-- ==== Sys2Proof/Laws/PerInstr.lean ====
section
/-! SUPPORT. Statements about every command as syntax, one lemma per constructor. -/
namespace Sys2Proof.Laws.ClockFree

/-- Setting the elapsed time of a command sets it, and well-formedness does not depend on it. -/
def Statement (i : Instr) : Prop := ∀ d, (i.setDt d).dt = d ∧ (i.setDt d).wf = i.wf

++++++

### What is required
Each line above is to be reproduced exactly.

### Exercise answer
-- ==== Sys2Proof/Laws/PerInstr.lean ====
section
/-! SUPPORT. Statements about every command as syntax, one lemma per constructor. -/
namespace Sys2Proof.Laws.ClockFree

/-- Setting the elapsed time of a command sets it, and well-formedness does not depend on it. -/
def Statement (i : Instr) : Prop := ∀ d, (i.setDt d).dt = d ∧ (i.setDt d).wf = i.wf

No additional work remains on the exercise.